Task directions: Copy exactly the stretch of data below from the line with "simp [crc8_default hpoly hinit]" through the line with "crc8_default_flip hpoly hinit, crc8_default_two_flips", including both of those lines.

++++ Supplied records

theorem crc16_append_byte (cfg : Config) (init : Half) (s : List Byte) (x : Byte) :
    crc16 cfg init (s ++ [x]) =
      (crc16Shift cfg.crc16PolyR)^[8] (crc16 cfg init s ^^^ x.setWidth 16) := by
  rw [crc16_append, ← crc16Bits_eq_iterate]
  rfl

/-- Settles O18: each function's equations over a string and over one shift. -/
theorem crcFunctionsFollowAlgorithms : Obligations.CrcFunctionsFollowAlgorithms :=
  ⟨rfl, rfl, rfl, rfl, fun cfg => ⟨rfl, crc8_append_byte cfg, crc8Shift_toNat, fun _ => rfl,
    crc16_append_byte cfg, crc16Shift_toNat⟩⟩

/-! ## The default CRC-8 is the XOR of all bytes -/

/-- Eight left rotations of a byte give it back. -/
theorem crc8Bits_default (c : Byte) : crc8Bits 0x01 8 c = c := by
  simp only [crc8Bits, crc8Shift_default]
  ext i hi
  interval_cases i <;> simp [BitVec.getElem_rotateLeft]

section
variable {cfg : Config} (hpoly : cfg.crc8Poly = 0x01) (hinit : cfg.crc8Init = 0x00)
include hpoly hinit

theorem crc8_default (s : List Byte) : crc8 cfg s = s.foldl (· ^^^ ·) 0 := by
  simp only [crc8, crc8From, hpoly, hinit, crc8Bits_default]

theorem crc8_default_append (s t : List Byte) : crc8 cfg (s ++ t) = crc8 cfg s ^^^ crc8 cfg t := by
  simp only [crc8_default hpoly hinit, List.foldl_append]
  simpa using List.foldl_assoc (op := fun x y : Byte => x ^^^ y) (l := t) (a₁ := s.foldl (· ^^^ ·) 0)
    (a₂ := 0)

theorem crc8_default_byte (x : Byte) : crc8 cfg [x] = x := by
  simp [crc8_default hpoly hinit]

theorem crc8_default_flip (s t : List Byte) (x m : Byte) :
    crc8 cfg (s ++ [x ^^^ m] ++ t) = crc8 cfg (s ++ [x] ++ t) ^^^ m := by
  simp only [crc8_default_append hpoly hinit, crc8_default_byte hpoly hinit]
  ac_rfl

/-- The second flip undoes the first. -/
theorem crc8_default_two_flips (s t u : List Byte) (x y m : Byte) :
    crc8 cfg (s ++ [x ^^^ m] ++ t ++ [y ^^^ m] ++ u) = crc8 cfg (s ++ [x] ++ t ++ [y] ++ u) := by
  simp only [crc8_default_append hpoly hinit, crc8_default_byte hpoly hinit]
  calc
    _ = (crc8 cfg s ^^^ x ^^^ crc8 cfg t ^^^ y ^^^ crc8 cfg u) ^^^ (m ^^^ m) := by ac_rfl
    _ = _ := by rw [BitVec.xor_self, BitVec.xor_zero]

theorem crc8_default_self (s : List Byte) : crc8 cfg (s ++ [crc8 cfg s]) = 0 := by
  rw [crc8_default_append hpoly hinit, crc8_default_byte hpoly hinit]
  exact BitVec.xor_self

end

/-- Settles O19: chaining is `foldl` over an append; (b) and (c) follow from the XOR form. -/
theorem crcProperties : Obligations.CrcProperties :=
  ⟨crc16_append, crc8_append, fun _ hpoly hinit => ⟨crc8_default hpoly hinit,
    crc8_default_flip hpoly hinit, crc8_default_two_flips hpoly hinit, crc8_default_self hpoly hinit⟩,
    (crc8_default rfl rfl _).trans (by decide), by decide +kernel⟩

/-! ## The source of a CRC command (R98) -/

section
variable {s : State} {buf : BufSel} {a b : Nat}

theorem source_queueEmpty (hq : buf = .qh ∧ s.q = []) : source s buf a b = .error .queueEmpty := by
  rw [source_spec, if_pos hq]

theorem source_range (hq : ¬(buf = .qh ∧ s.q = [])) (h : a + b > (bufferBytes s buf).length) :
    source s buf a b = .error .range := by
  rw [source_spec, if_neg hq, if_pos h]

++++++++

Response box:
  simp [crc8_default hpoly hinit]

theorem crc8_default_flip (s t : List Byte) (x m : Byte) :
    crc8 cfg (s ++ [x ^^^ m] ++ t) = crc8 cfg (s ++ [x] ++ t) ^^^ m := by
  simp only [crc8_default_append hpoly hinit, crc8_default_byte hpoly hinit]
  ac_rfl

/-- The second flip undoes the first. -/
theorem crc8_default_two_flips (s t u : List Byte) (x y m : Byte) :
    crc8 cfg (s ++ [x ^^^ m] ++ t ++ [y ^^^ m] ++ u) = crc8 cfg (s ++ [x] ++ t ++ [y] ++ u) := by
  simp only [crc8_default_append hpoly hinit, crc8_default_byte hpoly hinit]
  calc
    _ = (crc8 cfg s ^^^ x ^^^ crc8 cfg t ^^^ y ^^^ crc8 cfg u) ^^^ (m ^^^ m) := by ac_rfl
    _ = _ := by rw [BitVec.xor_self, BitVec.xor_zero]

theorem crc8_default_self (s : List Byte) : crc8 cfg (s ++ [crc8 cfg s]) = 0 := by
  rw [crc8_default_append hpoly hinit, crc8_default_byte hpoly hinit]
  exact BitVec.xor_self

end

/-- Settles O19: chaining is `foldl` over an append; (b) and (c) follow from the XOR form. -/
theorem crcProperties : Obligations.CrcProperties :=
  ⟨crc16_append, crc8_append, fun _ hpoly hinit => ⟨crc8_default hpoly hinit,
    crc8_default_flip hpoly hinit, crc8_default_two_flips hpoly hinit, crc8_default_self hpoly hinit⟩,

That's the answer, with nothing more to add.